Speaker
Description
Although caching-based efforts [1] have been in place in the LHC infrastructure in the US, we show that integrating intelligent prefetching and targeted dataset placement into the underlying caching strategy can improve job efficiency further. Newer experiments and experiment upgrades such as HL-LHC and DUNE are expected to produce 10x the amount of data than currently being produced. This means that the available network, storage and compute resources must be utilized efficiently. Additionally, newer generations of DAQs are moving towards streaming readout systems, navigating away from the traditional triggered systems. These newer DAQ systems offer continuous/real-time data calibration, reconstruction and storage by offloading to remote sites results [2, 3]. These observations imply that the available network, storage and compute resources must be used efficiently.
The benefits in CPU efficiency and job turnaround times from colocating the datasets near computation are well-known, especially using dedicated or opportunistic cache storages using XCache or dCache systems [4]. Our prior work using the data transfer logs collected from the OSG dashboard revealed two major observations. First, there is a correlation between transfer time and the choice of storage site. The choice of source site, in case of storage redundancy, was found to be more important in transfer time than the actual file size (the dataset consists of many files). Second, there is not only a popularity skew in the remote files accessed by the jobs, but also files that are part of the same dataset are read more than others in that dataset.
File size vs. Transfer Time for data chunks with markers colored
by the Data Source. The data in the figures are collected over 24-hour
period in 2019. There are two clearly demarcated groups of transfer
time values. Mid-Top left in figures show Group 1, a group of transfer
with low transfer times. For this group, the files are served by a
single data source (identified by dark yellow color). The second
group, Group 2 (see the bottom group of data points) consists of
smaller file sizes, and they show a wide distribution of transfer
times.
File size vs. Time of the Day plot of a single day from March
of 2020 on the OSG. Left-side plot spans a single day in the March of
2020 and the right-side is a 2.5-hour snapshot of the same day. Each
star represents a single file transfer. The color of the star
represents a unique source from where the file was transferred from.

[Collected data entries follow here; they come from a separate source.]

-- ==== Sys2Proof/Machine/Core.lean ====
section
/-! DEFINITION. The model behind the host's interface. -/

def Sys2Proof.core : Host.Core := { State := Sys2Proof.Machine.State, Fault := Sys2Proof.Machine.Fault, Refusal := Sys2Proof.Machine.Refusal, step := Sys2Proof.Machine.step, reset := Sys2Proof.Machine.State.reset }
end

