/-! ## Doorbells, fetch, admission (04, 05, 06) -/

/-- While a port is not ready every doorbell write on it is discarded and changes nothing (R660). A doorbell to a page that has no instance counts against the port and
never against an instance: no violation, no isolation, the event at most once a second, the second's count in the event journal (R195). -/
def Obligations.StrayDoorbellsCountAgainstThePort : Prop :=
  (∀ (s : State) (p : PortId) (w : DoorbellAt) (a : Bool) (v : Nat), (s.port p).rdy = false →
    exec (.sqTailDoorbell p w a v) s = .next s ∧ exec (.cqHeadDoorbell p w a v) s = .next s) ∧
  (∀ (s : State) (p : PortId) (w : DoorbellAt) (a : Bool) (v : Nat), (s.port p).rdy = true → (s.port p).cfs = false → s.hostFenced = false →
    ((s.vport p).instances ≤ (doorbellTarget w).1 ∨ (s.inst (instKey p (doorbellTarget w).1)).state = .free) →
    ∃ t, (tailDoorbell w = true → exec (.sqTailDoorbell p w a v) s = .next t) ∧ (tailDoorbell w = false → exec (.cqHeadDoorbell p w a v) s = .next t) ∧ (t.port p).stray = sat64 ((s.port p).stray + 1) ∧
      (t.port p).straySent = true ∧
      ((s.port p).straySent = true → t = s.modPort p (fun x => { x with stray := sat64 (x.stray + 1), straySec := x.straySec + 1, straySent := true })) ∧
      ((s.port p).straySent = false → t = (s.modPort p (fun x => { x with stray := sat64 (x.stray + 1), straySec := x.straySec + 1, straySent := true })).postEvent p ⟨0, 0, 1⟩) ∧
      (∀ k, (t.inst k).state = (s.inst k).state ∧ (t.inst k).violWindow = (s.inst k).violWindow ∧ (k ≠ instKey p 0 → t.inst k = s.inst k)) ∧
      ((∀ q : PortId, q ≠ p → (t.port q).straySec = 0) → ∃ u, exec .hostViolWindowRoll t = .next u ∧ (u.port p).straySec = 0 ∧ (u.port p).straySent = false ∧
        (u.port p).stray = (t.port p).stray ∧ u.ev = (t.report (srcSequencer p) (evUnnamed 2 1) p (t.port p).straySec).ev))

/-- A good doorbell moves its tail or its head; one with a value beyond the queue, to a queue that does not exist or not as one aligned dword is a violation (R192), and to an
isolated instance nothing (R193). A queue that may be fetched from and whose turn it is (the admin queue first,
else the queue with the oldest doorbell write not yet served) has up to eight of its entries fetched, in order, and goes behind the others (R146). -/
def Obligations.DoorbellsAndFetch : Prop :=
  (∀ (s : State) (p : PortId) (w : DoorbellAt) (q v : Nat), (s.port p).rdy = true → (s.port p).cfs = false → s.hostFenced = false →
     (doorbellTarget w).1 < (s.vport p).instances →
     let k := instKey p (doorbellTarget w).1
     (s.inst k).state = .active → (doorbellTarget w).2 = some q → w.off % 4 = 0 →
     (∀ x, tailDoorbell w = true → (s.inst k).sqs.find q = some x →
       (v < x.size → ∃ t, exec (.sqTailDoorbell p w true v) s = .next t ∧ ((t.inst k).sqs.get {} q).tail = v ∧ ((t.inst k).sqs.get {} q).head = x.head ∧
         ((t.inst k).sqs.get {} q).bell = (if v = x.head then 0 else if x.bell = 0 then s.bells + 1 else x.bell) ∧
         (∀ j ≠ q, (t.inst k).sqs.find j = (s.inst k).sqs.find j) ∧ (t.inst k).cqs = (s.inst k).cqs ∧ (∀ j ≠ k, t.inst j = s.inst j) ∧ t.ctxs = s.ctxs ∧ t.out = s.out) ∧
       (x.size ≤ v → exec (.sqTailDoorbell p w true v) s = .next (s.badDoorbell p (k % 128) (k % 128 == 0 && q == 0) (some evBadValue))) ∧
       exec (.sqTailDoorbell p w false v) s = .next (s.badDoorbell p (doorbellTarget w).1 ((doorbellTarget w).1 == 0 && q == 0) none)) ∧
     (∀ x, tailDoorbell w = false → (s.inst k).cqs.find q = some x →
       (v < x.size → (v + x.size - x.head) % x.size ≤ (x.tail + x.size - x.head) % x.size → exec (.cqHeadDoorbell p w true v) s =
         .next (((s.modInst k (fun i => { i with cqs := i.cqs.set q { x with head := v } })).releaseHeld k q x.held.length).settleDeletes)) ∧
       (x.size ≤ v → exec (.cqHeadDoorbell p w true v) s = .next (s.badDoorbell p (k % 128) (k % 128 == 0 && q == 0) (some evBadValue)))) ∧
     (tailDoorbell w = true → (s.inst k).sqs.find q = none → exec (.sqTailDoorbell p w true v) s =
       .next (s.badDoorbell p (doorbellTarget w).1 ((doorbellTarget w).1 == 0 && q == 0) (some evBadRegister)))) ∧
  (∀ (s : State) (p : PortId) (n : LocalId) (qid : Nat) (es : List Sqe),
     let k := instKey p n
     let admin := n.val == 0 && qid == 0
     s.fetchHeld p admin = false → (∃ x, (s.inst k).sqs.find qid = some x ∧ x.failed = false ∧ x.tail ≠ x.head ∧ ((s.inst k).cqs.get {} x.cq).full = false ∧ ((s.inst k).cqs.get {} x.cq).held = []) →
     (admin = true ∨ ((s.inst k).state = .active ∧ s.capHeld k = false ∧ s.m3Held p = false ∧ (s.slotFor k).isSome = true ∧ s.visits (instKey p 0) 0 = false ∧
       ∀ e ∈ s.insts, e.1 / 128 = p.val → ∀ y ∈ e.2.sqs, (e.1 = k ∧ y.1 = qid) ∨ ((s.inst k).sqs.get {} qid).bell ≤ y.2.bell ∨ s.visits e.1 y.1 = false)) →
     let u := (es.take 8).foldl (fun t e => t.fetchOne p n qid e) s
     ∃ t, exec (.sqEntryFetch p n qid es) s = .next t ∧ t.ctxs = u.ctxs ∧ t.out = u.out ∧ t.bells = u.bells + 1 ∧
       (t.inst k).sqs.find qid = ((u.inst k).sqs.find qid).map (fun y => { y with bell := if y.head = y.tail then 0 else u.bells + 1 }) ∧ t.live = u.live)
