/-! ## One field at a time -/

theorem Only.now {T : List Fld} {a b : State} (h : Only T a b) (hT : T.contains .now = false := by decide) : b.now = a.now := h.same .now hT
theorem Only.modes {T : List Fld} {a b : State} (h : Only T a b) (hT : T.contains .modes = false := by decide) : b.modes = a.modes := h.same .modes hT
theorem Only.pw {T : List Fld} {a b : State} (h : Only T a b) (hT : T.contains .pw = false := by decide) : b.pw = a.pw := h.same .pw hT
theorem Only.part {T : List Fld} {a b : State} (h : Only T a b) (hT : T.contains .part = false := by decide) : b.part = a.part := h.same .part hT
theorem Only.keep {T : List Fld} {a b : State} (h : Only T a b) (hT : T.contains .keep = false := by decide) : b.keep = a.keep := h.same .keep hT
theorem Only.otp {T : List Fld} {a b : State} (h : Only T a b) (hT : T.contains .otp = false := by decide) : b.otp = a.otp := h.same .otp hT
theorem Only.flash {T : List Fld} {a b : State} (h : Only T a b) (hT : T.contains .flash = false := by decide) : b.flash = a.flash := h.same .flash hT
theorem Only.format {T : List Fld} {a b : State} (h : Only T a b) (hT : T.contains .format = false := by decide) : b.format = a.format := h.same .format hT
theorem Only.spares {T : List Fld} {a b : State} (h : Only T a b) (hT : T.contains .spares = false := by decide) : b.spares = a.spares := h.same .spares hT
theorem Only.ports {T : List Fld} {a b : State} (h : Only T a b) (hT : T.contains .ports = false := by decide) : b.ports = a.ports := h.same .ports hT
theorem Only.insts {T : List Fld} {a b : State} (h : Only T a b) (hT : T.contains .insts = false := by decide) : b.insts = a.insts := h.same .insts hT
theorem Only.ctxs {T : List Fld} {a b : State} (h : Only T a b) (hT : T.contains .ctxs = false := by decide) : b.ctxs = a.ctxs := h.same .ctxs hT
theorem Only.ended {T : List Fld} {a b : State} (h : Only T a b) (hT : T.contains .ended = false := by decide) : b.ended = a.ended := h.same .ended hT
theorem Only.nextCtx {T : List Fld} {a b : State} (h : Only T a b) (hT : T.contains .nextCtx = false := by decide) : b.nextCtx = a.nextCtx := h.same .nextCtx hT
theorem Only.fetches {T : List Fld} {a b : State} (h : Only T a b) (hT : T.contains .fetches = false := by decide) : b.fetches = a.fetches := h.same .fetches hT
theorem Only.bells {T : List Fld} {a b : State} (h : Only T a b) (hT : T.contains .bells = false := by decide) : b.bells = a.bells := h.same .bells hT
theorem Only.live {T : List Fld} {a b : State} (h : Only T a b) (hT : T.contains .live = false := by decide) : b.live = a.live := h.same .live hT
theorem Only.sealed {T : List Fld} {a b : State} (h : Only T a b) (hT : T.contains .sealed = false := by decide) : b.sealed = a.sealed := h.same .sealed hT
theorem Only.jrn {T : List Fld} {a b : State} (h : Only T a b) (hT : T.contains .jrn = false := by decide) : b.jrn = a.jrn := h.same .jrn hT
theorem Only.vault {T : List Fld} {a b : State} (h : Only T a b) (hT : T.contains .vault = false := by decide) : b.vault = a.vault := h.same .vault hT
theorem Only.lines {T : List Fld} {a b : State} (h : Only T a b) (hT : T.contains .lines = false := by decide) : b.lines = a.lines := h.same .lines hT
theorem Only.lends {T : List Fld} {a b : State} (h : Only T a b) (hT : T.contains .lends = false := by decide) : b.lends = a.lends := h.same .lends hT
theorem Only.mc {T : List Fld} {a b : State} (h : Only T a b) (hT : T.contains .mc = false := by decide) : b.mc = a.mc := h.same .mc hT
theorem Only.cache {T : List Fld} {a b : State} (h : Only T a b) (hT : T.contains .cache = false := by decide) : b.cache = a.cache := h.same .cache hT
theorem Only.cw {T : List Fld} {a b : State} (h : Only T a b) (hT : T.contains .cw = false := by decide) : b.cw = a.cw := h.same .cw hT
theorem Only.groups {T : List Fld} {a b : State} (h : Only T a b) (hT : T.contains .groups = false := by decide) : b.groups = a.groups := h.same .groups hT
theorem Only.ops {T : List Fld} {a b : State} (h : Only T a b) (hT : T.contains .ops = false := by decide) : b.ops = a.ops := h.same .ops hT
theorem Only.solves {T : List Fld} {a b : State} (h : Only T a b) (hT : T.contains .solves = false := by decide) : b.solves = a.solves := h.same .solves hT
theorem Only.dies {T : List Fld} {a b : State} (h : Only T a b) (hT : T.contains .dies = false := by decide) : b.dies = a.dies := h.same .dies hT
theorem Only.chanters {T : List Fld} {a b : State} (h : Only T a b) (hT : T.contains .chanters = false := by decide) : b.chanters = a.chanters := h.same .chanters hT
theorem Only.links {T : List Fld} {a b : State} (h : Only T a b) (hT : T.contains .links = false := by decide) : b.links = a.links := h.same .links hT
theorem Only.pods {T : List Fld} {a b : State} (h : Only T a b) (hT : T.contains .pods = false := by decide) : b.pods = a.pods := h.same .pods hT
theorem Only.stops {T : List Fld} {a b : State} (h : Only T a b) (hT : T.contains .stops = false := by decide) : b.stops = a.stops := h.same .stops hT
theorem Only.store {T : List Fld} {a b : State} (h : Only T a b) (hT : T.contains .store = false := by decide) : b.store = a.store := h.same .store hT
theorem Only.chans {T : List Fld} {a b : State} (h : Only T a b) (hT : T.contains .chans = false := by decide) : b.chans = a.chans := h.same .chans hT
theorem Only.drones {T : List Fld} {a b : State} (h : Only T a b) (hT : T.contains .drones = false := by decide) : b.drones = a.drones := h.same .drones hT
theorem Only.ev {T : List Fld} {a b : State} (h : Only T a b) (hT : T.contains .ev = false := by decide) : b.ev = a.ev := h.same .ev hT
theorem Only.health {T : List Fld} {a b : State} (h : Only T a b) (hT : T.contains .health = false := by decide) : b.health = a.health := h.same .health hT
theorem Only.mech {T : List Fld} {a b : State} (h : Only T a b) (hT : T.contains .mech = false := by decide) : b.mech = a.mech := h.same .mech hT
theorem Only.free {T : List Fld} {a b : State} (h : Only T a b) (hT : T.contains .free = false := by decide) : b.free = a.free := h.same .free hT
theorem Only.out {T : List Fld} {a b : State} (h : Only T a b) (hT : T.contains .out = false := by decide) : b.out = a.out := h.same .out hT
theorem Only.pending {T : List Fld} {a b : State} (h : Only T a b) (hT : T.contains .pending = false := by decide) : b.pending = a.pending := h.same .pending hT
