-- ==== Sys2Proof/Laws/OnlyOps.lean ====
section
/-! SUPPORT. The frame of every shared operation: the fields it can change, with the form that continues a chain of operations. -/
namespace Sys2Proof.Machine
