-- ==== Sys2Proof/Laws/OnlyCommands.lean ====
section
/-! SUPPORT. The frame of every command's meaning: the fields it can change. It answers a next state. -/
namespace Sys2Proof.Machine
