-- ==== Sys2Proof/Laws/State.lean ====
section
/-! SUPPORT. What each update of the state leaves, field by field. -/
namespace Sys2Proof.Machine

/-! ## Tables -/

@[simp] theorem Tbl.get_set {α : Type} (t : Tbl α) (d v : α) (k j : Nat) : Tbl.get (Tbl.set t k v) d j = if j = k then v else Tbl.get t d j := by
  unfold Tbl.set
  simp only [Tbl.get]
  split
  · rename_i h; simp [h]
  · rename_i h
    have hj : ¬ j = k := fun e => h e.symm
    simp only [hj, if_false]
    unfold Tbl.erase
    induction t with
    | nil => rfl
    | cons a r ih =>
      simp only [List.filter]
      by_cases ha : a.1 = k
      · simp only [ha, beq_self_eq_true, Bool.not_true, ih, Tbl.get, if_neg h]
      · have hb : (!(a.1 == k)) = true := by simp [ha]
        simp only [hb, Tbl.get, ih]
@[simp] theorem Tbl.find_set {α : Type} (t : Tbl α) (v : α) (k j : Nat) : Tbl.find (Tbl.set t k v) j = if j = k then some v else Tbl.find t j := by
  unfold Tbl.set
  simp only [Tbl.find]
  split
  · rename_i h; simp [h]
  · rename_i h
    have hj : ¬ j = k := fun e => h e.symm
    simp only [hj, if_false]
    unfold Tbl.erase
    induction t with
    | nil => rfl
    | cons a r ih =>
      simp only [List.filter]
      by_cases ha : a.1 = k
      · simp only [ha, beq_self_eq_true, Bool.not_true, ih, Tbl.find, if_neg h]
      · have hb : (!(a.1 == k)) = true := by simp [ha]
        simp only [hb, Tbl.find, ih]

Using our analysis of the experiment and data pipelines, and the data access patterns in the US HEP environment, we present intelligent Machine Learning (ML)-based approaches to reduce the latency and improve job efficiency. We incorporate our prefetching and data placement techniques into a simulator by extending the WRENCH [5] simulator to reflect the experiment and data workflows typical in the US HEP infrastructure. The simulator is designed to reflect the US HEP environment (data, storage and computation workflows, and infrastructure). Simulators have long had an established history in planning and development of HEP infrastructure like WLCG (MONARC simulator) [6]. Simulations make it feasible to compare different network, storage and compute settings without building real testbeds for each setting. We present the proof-of-concept of our simulator with tight agreements to the real-world behavior of the experiments in US, specifically those belonging to LHC (CMS etc.) and DUNE.
REFERENCES
1. Fajardo, Edgar, Derek Weitzel, Mats Rynge, Marian Zvada, John Hicks, Mat Selmeci, Brian Lin et al. "Creating a content delivery network for general science on the internet backbone using XCaches." In EPJ Web of Conferences, vol. 245, p. 04041. EDP Sciences, 2020.
2. Lawrence D. Streaming Readout and Remote Compute. Thomas Jefferson National Accelerator Facility (TJNAF), Newport News, VA (United States); 2023 May 1.
3. Suiu, Alice-Florenţa. "EPN2EOS Data Transfer System." PhD diss., University POLITEHNICA of Bucharest, 2023.
4. Acosta-Silva C, Casals J, Peris AD, Molina JF, Hernández JM, Pérez CM, Dengra CP, Yzquierdo AP, Rodríguez FJ. A case study of content delivery networks for the CMS ex-periment.
5. Casanova, Henri, Suraj Pandey, James Oeth, Ryan Tanaka, Frédéric Suter, and Rafael Ferreira Da Silva. "Wrench: A framework for simulating workflow management systems." In 2018 IEEE/ACM Workflows in Support of Large-Scale Science (WORKS), pp. 74-85. IEEE, 2018.
6. Iosif C. Legrand and Harvey B. Newman. “The MONARC Toolset for Simulating Large Network-Distributed Processing Systems”. Proceedings of the 32nd Conference on Winter Simulation. WSC ’00. Orlando, Florida: Society for Computer Simulation International, 2000, pp. 1794–1801. ISBN: 0780365828.